Exercise requirements - The task calls for each record to be given again exactly.

Material shown -
——

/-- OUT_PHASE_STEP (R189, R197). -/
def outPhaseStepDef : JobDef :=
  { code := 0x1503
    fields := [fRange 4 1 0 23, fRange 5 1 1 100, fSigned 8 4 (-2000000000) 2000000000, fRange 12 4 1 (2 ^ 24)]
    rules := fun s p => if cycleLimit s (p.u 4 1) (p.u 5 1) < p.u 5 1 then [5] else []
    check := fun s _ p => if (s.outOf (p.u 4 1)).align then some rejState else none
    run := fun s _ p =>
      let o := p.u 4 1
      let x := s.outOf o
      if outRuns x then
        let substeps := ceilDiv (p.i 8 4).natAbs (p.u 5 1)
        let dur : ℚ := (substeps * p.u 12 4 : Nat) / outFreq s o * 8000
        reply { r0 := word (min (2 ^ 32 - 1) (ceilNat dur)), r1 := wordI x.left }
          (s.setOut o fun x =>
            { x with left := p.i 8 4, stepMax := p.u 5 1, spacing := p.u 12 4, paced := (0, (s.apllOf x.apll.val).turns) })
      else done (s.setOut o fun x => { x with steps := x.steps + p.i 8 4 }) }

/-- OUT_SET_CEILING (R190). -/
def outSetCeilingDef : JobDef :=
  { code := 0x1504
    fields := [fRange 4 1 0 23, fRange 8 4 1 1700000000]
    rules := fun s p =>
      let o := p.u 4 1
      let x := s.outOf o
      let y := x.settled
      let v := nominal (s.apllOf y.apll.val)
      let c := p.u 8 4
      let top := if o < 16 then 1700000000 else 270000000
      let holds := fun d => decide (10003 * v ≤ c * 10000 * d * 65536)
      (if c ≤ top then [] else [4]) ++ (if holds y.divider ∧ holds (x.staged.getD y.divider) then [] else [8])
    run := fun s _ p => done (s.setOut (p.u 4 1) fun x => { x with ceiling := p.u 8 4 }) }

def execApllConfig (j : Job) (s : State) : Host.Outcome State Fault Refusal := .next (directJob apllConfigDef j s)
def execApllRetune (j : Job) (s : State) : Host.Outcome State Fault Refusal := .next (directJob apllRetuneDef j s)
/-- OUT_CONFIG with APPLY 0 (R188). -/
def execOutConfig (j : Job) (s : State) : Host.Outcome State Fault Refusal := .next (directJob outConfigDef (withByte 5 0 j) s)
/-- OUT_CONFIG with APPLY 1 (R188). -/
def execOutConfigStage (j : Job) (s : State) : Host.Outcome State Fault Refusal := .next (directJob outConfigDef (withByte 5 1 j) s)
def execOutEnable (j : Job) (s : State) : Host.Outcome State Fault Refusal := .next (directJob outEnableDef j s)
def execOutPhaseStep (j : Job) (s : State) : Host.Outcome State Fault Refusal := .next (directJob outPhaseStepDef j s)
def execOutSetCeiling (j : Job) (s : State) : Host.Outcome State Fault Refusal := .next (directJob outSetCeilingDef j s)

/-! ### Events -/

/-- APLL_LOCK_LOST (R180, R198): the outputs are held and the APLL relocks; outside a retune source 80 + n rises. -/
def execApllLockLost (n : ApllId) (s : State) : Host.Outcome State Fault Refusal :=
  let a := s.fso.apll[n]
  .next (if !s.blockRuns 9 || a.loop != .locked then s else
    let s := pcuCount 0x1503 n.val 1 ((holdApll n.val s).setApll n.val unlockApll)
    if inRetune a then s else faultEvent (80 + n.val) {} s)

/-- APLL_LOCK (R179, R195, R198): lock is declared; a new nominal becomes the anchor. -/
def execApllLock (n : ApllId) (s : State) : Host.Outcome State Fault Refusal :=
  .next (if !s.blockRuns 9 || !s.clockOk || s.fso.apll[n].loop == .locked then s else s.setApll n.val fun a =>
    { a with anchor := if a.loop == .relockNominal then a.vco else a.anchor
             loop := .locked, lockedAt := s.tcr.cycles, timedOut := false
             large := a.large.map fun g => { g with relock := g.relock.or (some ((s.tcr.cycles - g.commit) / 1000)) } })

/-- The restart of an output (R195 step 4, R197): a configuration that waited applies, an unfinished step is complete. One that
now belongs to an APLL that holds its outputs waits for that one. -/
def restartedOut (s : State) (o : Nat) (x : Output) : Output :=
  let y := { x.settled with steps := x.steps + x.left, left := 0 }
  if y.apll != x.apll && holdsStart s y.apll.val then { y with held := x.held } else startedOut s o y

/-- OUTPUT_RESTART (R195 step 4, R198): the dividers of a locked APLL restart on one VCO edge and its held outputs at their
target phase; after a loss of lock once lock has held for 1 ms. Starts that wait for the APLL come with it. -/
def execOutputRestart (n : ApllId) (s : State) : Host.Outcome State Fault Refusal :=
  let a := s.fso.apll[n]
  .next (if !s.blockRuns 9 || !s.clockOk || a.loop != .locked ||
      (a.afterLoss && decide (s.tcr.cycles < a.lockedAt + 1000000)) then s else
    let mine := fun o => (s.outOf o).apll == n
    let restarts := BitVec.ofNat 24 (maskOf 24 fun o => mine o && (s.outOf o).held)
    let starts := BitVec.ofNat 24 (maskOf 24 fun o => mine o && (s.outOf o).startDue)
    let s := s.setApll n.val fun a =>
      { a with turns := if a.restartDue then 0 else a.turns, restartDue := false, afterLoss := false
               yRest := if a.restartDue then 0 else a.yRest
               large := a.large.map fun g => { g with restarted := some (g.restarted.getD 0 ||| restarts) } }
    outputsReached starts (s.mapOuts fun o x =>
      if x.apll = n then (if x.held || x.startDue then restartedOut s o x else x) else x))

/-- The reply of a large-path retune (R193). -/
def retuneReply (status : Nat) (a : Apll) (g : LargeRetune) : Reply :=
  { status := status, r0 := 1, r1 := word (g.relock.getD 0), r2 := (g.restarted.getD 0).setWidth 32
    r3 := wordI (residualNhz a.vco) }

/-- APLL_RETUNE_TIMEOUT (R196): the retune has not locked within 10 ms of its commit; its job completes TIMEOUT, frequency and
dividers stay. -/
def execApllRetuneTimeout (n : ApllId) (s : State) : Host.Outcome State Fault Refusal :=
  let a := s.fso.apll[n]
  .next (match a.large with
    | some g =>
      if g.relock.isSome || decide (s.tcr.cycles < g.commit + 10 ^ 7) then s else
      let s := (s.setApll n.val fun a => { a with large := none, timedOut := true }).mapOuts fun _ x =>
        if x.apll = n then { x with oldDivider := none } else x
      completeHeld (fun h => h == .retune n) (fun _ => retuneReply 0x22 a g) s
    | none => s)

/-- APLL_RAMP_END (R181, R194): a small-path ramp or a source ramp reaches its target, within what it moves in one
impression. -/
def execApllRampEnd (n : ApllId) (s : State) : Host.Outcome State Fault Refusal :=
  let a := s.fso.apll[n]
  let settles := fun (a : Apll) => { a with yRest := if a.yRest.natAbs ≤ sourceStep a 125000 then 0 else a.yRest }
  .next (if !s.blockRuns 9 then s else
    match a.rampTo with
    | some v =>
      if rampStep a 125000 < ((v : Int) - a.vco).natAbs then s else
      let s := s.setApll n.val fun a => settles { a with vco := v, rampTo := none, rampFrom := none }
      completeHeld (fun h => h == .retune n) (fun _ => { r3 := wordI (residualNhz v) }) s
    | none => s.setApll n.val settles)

——

Solution to this task -
/-- OUT_PHASE_STEP (R189, R197). -/
def outPhaseStepDef : JobDef :=
  { code := 0x1503
    fields := [fRange 4 1 0 23, fRange 5 1 1 100, fSigned 8 4 (-2000000000) 2000000000, fRange 12 4 1 (2 ^ 24)]
    rules := fun s p => if cycleLimit s (p.u 4 1) (p.u 5 1) < p.u 5 1 then [5] else []
    check := fun s _ p => if (s.outOf (p.u 4 1)).align then some rejState else none
    run := fun s _ p =>
      let o := p.u 4 1
      let x := s.outOf o
      if outRuns x then
        let substeps := ceilDiv (p.i 8 4).natAbs (p.u 5 1)
        let dur : ℚ := (substeps * p.u 12 4 : Nat) / outFreq s o * 8000
        reply { r0 := word (min (2 ^ 32 - 1) (ceilNat dur)), r1 := wordI x.left }
          (s.setOut o fun x =>
            { x with left := p.i 8 4, stepMax := p.u 5 1, spacing := p.u 12 4, paced := (0, (s.apllOf x.apll.val).turns) })
      else done (s.setOut o fun x => { x with steps := x.steps + p.i 8 4 }) }

/-- OUT_SET_CEILING (R190). -/
def outSetCeilingDef : JobDef :=
  { code := 0x1504
    fields := [fRange 4 1 0 23, fRange 8 4 1 1700000000]
    rules := fun s p =>
      let o := p.u 4 1
      let x := s.outOf o
      let y := x.settled
      let v := nominal (s.apllOf y.apll.val)
      let c := p.u 8 4
      let top := if o < 16 then 1700000000 else 270000000
      let holds := fun d => decide (10003 * v ≤ c * 10000 * d * 65536)
      (if c ≤ top then [] else [4]) ++ (if holds y.divider ∧ holds (x.staged.getD y.divider) then [] else [8])
    run := fun s _ p => done (s.setOut (p.u 4 1) fun x => { x with ceiling := p.u 8 4 }) }

def execApllConfig (j : Job) (s : State) : Host.Outcome State Fault Refusal := .next (directJob apllConfigDef j s)
def execApllRetune (j : Job) (s : State) : Host.Outcome State Fault Refusal := .next (directJob apllRetuneDef j s)
/-- OUT_CONFIG with APPLY 0 (R188). -/
def execOutConfig (j : Job) (s : State) : Host.Outcome State Fault Refusal := .next (directJob outConfigDef (withByte 5 0 j) s)
/-- OUT_CONFIG with APPLY 1 (R188). -/
def execOutConfigStage (j : Job) (s : State) : Host.Outcome State Fault Refusal := .next (directJob outConfigDef (withByte 5 1 j) s)
def execOutEnable (j : Job) (s : State) : Host.Outcome State Fault Refusal := .next (directJob outEnableDef j s)
def execOutPhaseStep (j : Job) (s : State) : Host.Outcome State Fault Refusal := .next (directJob outPhaseStepDef j s)
def execOutSetCeiling (j : Job) (s : State) : Host.Outcome State Fault Refusal := .next (directJob outSetCeilingDef j s)

/-! ### Events -/

/-- APLL_LOCK_LOST (R180, R198): the outputs are held and the APLL relocks; outside a retune source 80 + n rises. -/
def execApllLockLost (n : ApllId) (s : State) : Host.Outcome State Fault Refusal :=
  let a := s.fso.apll[n]
  .next (if !s.blockRuns 9 || a.loop != .locked then s else
    let s := pcuCount 0x1503 n.val 1 ((holdApll n.val s).setApll n.val unlockApll)
    if inRetune a then s else faultEvent (80 + n.val) {} s)

/-- APLL_LOCK (R179, R195, R198): lock is declared; a new nominal becomes the anchor. -/
def execApllLock (n : ApllId) (s : State) : Host.Outcome State Fault Refusal :=
  .next (if !s.blockRuns 9 || !s.clockOk || s.fso.apll[n].loop == .locked then s else s.setApll n.val fun a =>
    { a with anchor := if a.loop == .relockNominal then a.vco else a.anchor
             loop := .locked, lockedAt := s.tcr.cycles, timedOut := false
             large := a.large.map fun g => { g with relock := g.relock.or (some ((s.tcr.cycles - g.commit) / 1000)) } })

/-- The restart of an output (R195 step 4, R197): a configuration that waited applies, an unfinished step is complete. One that
now belongs to an APLL that holds its outputs waits for that one. -/
def restartedOut (s : State) (o : Nat) (x : Output) : Output :=
  let y := { x.settled with steps := x.steps + x.left, left := 0 }
  if y.apll != x.apll && holdsStart s y.apll.val then { y with held := x.held } else startedOut s o y

/-- OUTPUT_RESTART (R195 step 4, R198): the dividers of a locked APLL restart on one VCO edge and its held outputs at their
target phase; after a loss of lock once lock has held for 1 ms. Starts that wait for the APLL come with it. -/
def execOutputRestart (n : ApllId) (s : State) : Host.Outcome State Fault Refusal :=
  let a := s.fso.apll[n]
  .next (if !s.blockRuns 9 || !s.clockOk || a.loop != .locked ||
      (a.afterLoss && decide (s.tcr.cycles < a.lockedAt + 1000000)) then s else
    let mine := fun o => (s.outOf o).apll == n
    let restarts := BitVec.ofNat 24 (maskOf 24 fun o => mine o && (s.outOf o).held)
    let starts := BitVec.ofNat 24 (maskOf 24 fun o => mine o && (s.outOf o).startDue)
    let s := s.setApll n.val fun a =>
      { a with turns := if a.restartDue then 0 else a.turns, restartDue := false, afterLoss := false
               yRest := if a.restartDue then 0 else a.yRest
               large := a.large.map fun g => { g with restarted := some (g.restarted.getD 0 ||| restarts) } }
    outputsReached starts (s.mapOuts fun o x =>
      if x.apll = n then (if x.held || x.startDue then restartedOut s o x else x) else x))

/-- The reply of a large-path retune (R193). -/
def retuneReply (status : Nat) (a : Apll) (g : LargeRetune) : Reply :=
  { status := status, r0 := 1, r1 := word (g.relock.getD 0), r2 := (g.restarted.getD 0).setWidth 32
    r3 := wordI (residualNhz a.vco) }

/-- APLL_RETUNE_TIMEOUT (R196): the retune has not locked within 10 ms of its commit; its job completes TIMEOUT, frequency and
dividers stay. -/
def execApllRetuneTimeout (n : ApllId) (s : State) : Host.Outcome State Fault Refusal :=
  let a := s.fso.apll[n]
  .next (match a.large with
    | some g =>
      if g.relock.isSome || decide (s.tcr.cycles < g.commit + 10 ^ 7) then s else
      let s := (s.setApll n.val fun a => { a with large := none, timedOut := true }).mapOuts fun _ x =>
        if x.apll = n then { x with oldDivider := none } else x
      completeHeld (fun h => h == .retune n) (fun _ => retuneReply 0x22 a g) s
    | none => s)

/-- APLL_RAMP_END (R181, R194): a small-path ramp or a source ramp reaches its target, within what it moves in one
impression. -/
def execApllRampEnd (n : ApllId) (s : State) : Host.Outcome State Fault Refusal :=
  let a := s.fso.apll[n]
  let settles := fun (a : Apll) => { a with yRest := if a.yRest.natAbs ≤ sourceStep a 125000 then 0 else a.yRest }
  .next (if !s.blockRuns 9 then s else
    match a.rampTo with
    | some v =>
      if rampStep a 125000 < ((v : Int) - a.vco).natAbs then s else
      let s := s.setApll n.val fun a => settles { a with vco := v, rampTo := none, rampFrom := none }
      completeHeld (fun h => h == .retune n) (fun _ => { r3 := wordI (residualNhz v) }) s
    | none => s.setApll n.val settles)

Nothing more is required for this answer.